Differential privacy is a model that provides strong privacy protection. Under the non-interactive frame-work, data managers can publish data sets processed by differential privacy protection technology for researchers to conduct mining and analysis. However, a lot of noise needs to be added in the data release process, which will destroy the data availability. Therefore, a differential privacy mixed data release algorithm based on k-prototype clus-tering is proposed. First, the k-prototype clustering algorithm is improved. According to different data types, different attribute difference calculation methods are selected for numerical attributes and sub-type attributes, and the more likely related records in the mixed datasets are grouped, thereby reducing the difference privacy sensitivity; Combined with the cluster center value, the differential privacy protection technology is used to process and protect data records, the Laplace mechanism is used for numerical attributes, and the exponential mechanism is used for typed attributes. The privacy analysis of the algorithm is carried out from the concept of differential privacy and the combined nature. Experimental results show that the algorithm can effectively improve data availability.

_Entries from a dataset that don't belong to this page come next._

-- ==== Sys2Proof/Machine/Operands.lean ====
section
/-!
DEFINITION. Every operand form: source patterns, empty reads, destinations, the MEM address and the work identifier.
-/

namespace Sys2Proof.Machine

/-- The lane that lane `i` reads under a pattern (R116, R143). -/
def srcLane (w i pat q : Nat) : Nat :=
  match pat with
  | 1 => (i + q) % w
  | 2 => q
  | 3 => i ^^^ 2 ^ q
  | 4 => i ^^^ (2 ^ q - 1)
  | _ => i

/-- The 6-bit constant of the immediate pattern in `bits` bits (R116). -/
def immVal (q bits : Nat) : Nat := if q < 32 then q % 2 ^ bits else (2 ^ bits - (64 - q)) % 2 ^ bits

/-- The value of `n` registers of one lane, low word first (R44). -/
def vSpan (v : Store 32) (r lane : Nat) : Nat → Nat
  | 0 => 0
  | n + 1 => vSpan v r lane n + (v.get (64 * (r + n) + lane)).toNat * 2 ^ (32 * n)

/-- What lane `i` reads from an operand field, its low `bits` bits (R116, R119, R143, R166). -/
def Thread.opnd (t : Thread) (o : Opnd) (n bits i : Nat) : Nat :=
  if t.side = .mcc then (t.regs.s.get o.reg.toNat).toNat % 2 ^ bits
  else
    match o.pat.toNat with
    | 5 => (t.regs.g.get o.q.toNat).toNat % 2 ^ bits
    | 6 => immVal o.q.toNat bits
    | p => vSpan t.regs.v o.reg.toNat (srcLane t.width i p o.q.toNat) n % 2 ^ bits

/-- The first empty register of a list among `[r, r + n)` (R139). -/
def firstEmpty (m : Tab Nat) (r n : Nat) : Option Nat :=
  ((List.range n).find? fun j => (m.get? (r + j)).isSome).map (r + ·)

/-- EMPTY_READ of a register (R140, R404). -/
def emptyRead (reg : Nat) (g : Bool) : Ev := .trap { cls := 2, info := reg + 128 * bit g }

/-- An empty register blocks or traps by WT (R140). -/
def emptyEv (wt : Bool) (reg : Option Nat) (g : Bool) : Except Ev Unit :=
  match reg with
  | none => .ok ⟨⟩
  | some r => if wt then .error .stall else .error (emptyRead r g)

/-- The read of an operand field may go on: its registers exist and are full (R134, R140). -/
def Thread.canRead (t : Thread) (o : Opnd) (n : Nat) : Except Ev Unit :=
  if t.side = .mcc then .ok ⟨⟩
  else if o.pat = 6 then .ok ⟨⟩
  else if o.pat = 5 then emptyEv (o.wt == 1) (firstEmpty t.regs.ge o.q.toNat 1) true
  else if !t.vHeld o.reg.toNat n then .error rsv
  else emptyEv (o.wt == 1) (firstEmpty t.regs.ve o.reg.toNat n) false

/-- A G register that is read with WT = 1 (R110, R140, R153). -/
def Thread.canReadG (t : Thread) (r : Nat) : Except Ev Unit :=
  if t.side = .mcc then .ok ⟨⟩ else emptyEv true (firstEmpty t.regs.ge r 1) true

/-- V registers that are read with WT = 1 (R198, R383). -/
def Thread.canReadV (t : Thread) (r n : Nat) : Except Ev Unit :=
  if t.side = .mcc then .ok ⟨⟩
  else if !t.vHeld r n then .error rsv
  else emptyEv true (firstEmpty t.regs.ve r n) false

/-- A destination's registers exist (R134). -/
def Thread.canWrite (t : Thread) (dst n : Nat) : Except Ev Unit :=
  if t.side != .mcc && decide (dst < 128) && !t.vHeld dst n then .error rsv else .ok ⟨⟩

/-- Extends a value of `bits` bits to `dest` bits by sign or zero (R166). -/
def extend (signed : Bool) (bits dest v : Nat) : Nat :=
  if signed ∧ 2 ^ (bits - 1) ≤ v then v + (2 ^ dest - 2 ^ bits) else v

/-- Writes a lane-wise result to a V, G or S destination (R136, R141, R166): every lane in EM of a V register, the
lowest lane in EM of a G register, lane 0 on the MCC. -/
def Thread.put (t : Thread) (dst n : Nat) (signed : Bool) (bits : Nat) (f : Nat → Nat) : Thread :=
  if t.side = .mcc then
    { t with regs := t.regs.writeS dst (BitVec.ofNat 64 (extend signed bits 64 (f 0))) }
  else if dst < 128 then
    { t with regs := t.regs.writeV dst n t.active fun i => extend signed bits (32 * n) (f i) }
  else
    match t.active with
    | [] => t
    | i :: _ => { t with regs := t.regs.writeG (dst - 128) (BitVec.ofNat 64 (extend signed bits 64 (f i))) }

/-- A group operand in an ENG field: G through the uniform pattern, S on the MCC, or the immediate (R113, R372). -/
def Thread.uni (t : Thread) (o : Opnd) : Nat := t.opnd o 1 64 0

/-- The second register of a pair position (R233). -/
def Thread.pairHi (t : Thread) (o : Opnd) : Nat := (t.regs.g.get (o.q.toNat + 1)).toNat

/-- Both registers of a pair position are full. -/
def Thread.canReadPair (t : Thread) (o : Opnd) : Except Ev Unit :=
  emptyEv (o.wt == 1) (firstEmpty t.regs.ge o.q.toNat 2) true

/-- A signed field. -/
def sfield (v bits : Nat) : Int := if v < 2 ^ (bits - 1) then v else (v : Int) - 2 ^ bits

/-- A signed 19-bit offset modulo 2^64. -/
def ofs64 (ofs : BitVec 19) : Nat := extend true 19 64 ofs.toNat

/-- The MEM address of a lane (R111). -/
def Thread.memAddr (t : Thread) (f : Mem) (i : Nat) : Nat :=
  let x := t.opnd f.ix 1 32 i
  let idx := if f.isx = 1 then extend true 32 64 x else x
  ((t.regs.g.get f.gb.toNat).toNat + idx * 2 ^ f.sh.toNat + ofs64 f.ofs) % 2 ^ 64

/-- The operands of a MEM address may be read: the base with WT = 1 and the index (R140). -/
def Thread.canAddr (t : Thread) (f : Mem) : Except Ev Unit := do
  t.canReadG f.gb.toNat
  t.canRead f.ix 1

/-! ### Work identifiers (R24 to R27) -/

/-- Width of field k. -/
def Header.width (h : Header) (k : Nat) : Nat := h.w.getD k 0

/-- The extent of field k less 1. -/
def Header.ext (h : Header) (k : Nat) : Nat := h.x.getD (k - 2) 0

/-- Digit k of an ordinal in mixed radix from RES (R27). -/
def Header.digit (h : Header) (n k : Nat) : Nat :=
  let below := ((List.range (k - h.res)).map fun j => h.ext (h.res + j) + 1).foldl (· * ·) 1
  n / below % (h.ext k + 1)

/-- The bits below field k of the group index (R26). -/
def Header.groupShift (h : Header) (k : Nat) : Nat :=
  ((List.range (k - 1)).map fun j => h.width (1 + j)).foldl (· + ·) 0

/-- Field Fk of a lane's WID (R24 to R27). -/
def Header.field (h : Header) (g n lane k : Nat) : Nat :=
  if k = 0 then lane
  else if k < h.res then fld g (h.groupShift k) (h.width k)
  else h.digit n k

/-- The WID of a lane (R24). -/
def Header.wid (h : Header) (g n lane : Nat) : Nat :=
  ((List.range 6).foldl (fun (a : Nat × Nat) k =>
    (a.1 + h.field g n lane k % 2 ^ h.width k * 2 ^ a.2, a.2 + h.width k)) (0, 0)).1

/-- What field Fk counts to (R174). -/
def Header.extent (h : Header) (k : Nat) : Nat := if k < h.res then 2 ^ h.width k else h.ext k + 1

end Sys2Proof.Machine
end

Key words: differential privacy, mixed datasets, k-prototype, clustering, data release

摘要：

差分隐私是一种提供强大隐私保护的模型。在非交互式框架下，数据管理者可发布采用差分隐私保护技术处理的数据集供研究人员进行挖掘分析。但是在数据发布过程中需要加入大量噪声，会破坏数据可用性。因此，提出了一种基于k-prototype聚类的差分隐私混合数据发布算法。首先改进k-prototype聚类算法，按数据类型的不同，对数值型属性和分类型属性分别选用不同的属性差异度计算方法，将混合数据集中更可能相关的记录分组，从而降低差分隐私敏感度；结合聚类中心值，采用差分隐私保护技术对数据记录进行处理保护，针对数值型属性使用Laplace机制，分类型属性使用指数机制；从差分隐私的概念及组合性质两方面对该算法进行隐私分析证明。实验结果表明：该算法能够有效提高数据可用性。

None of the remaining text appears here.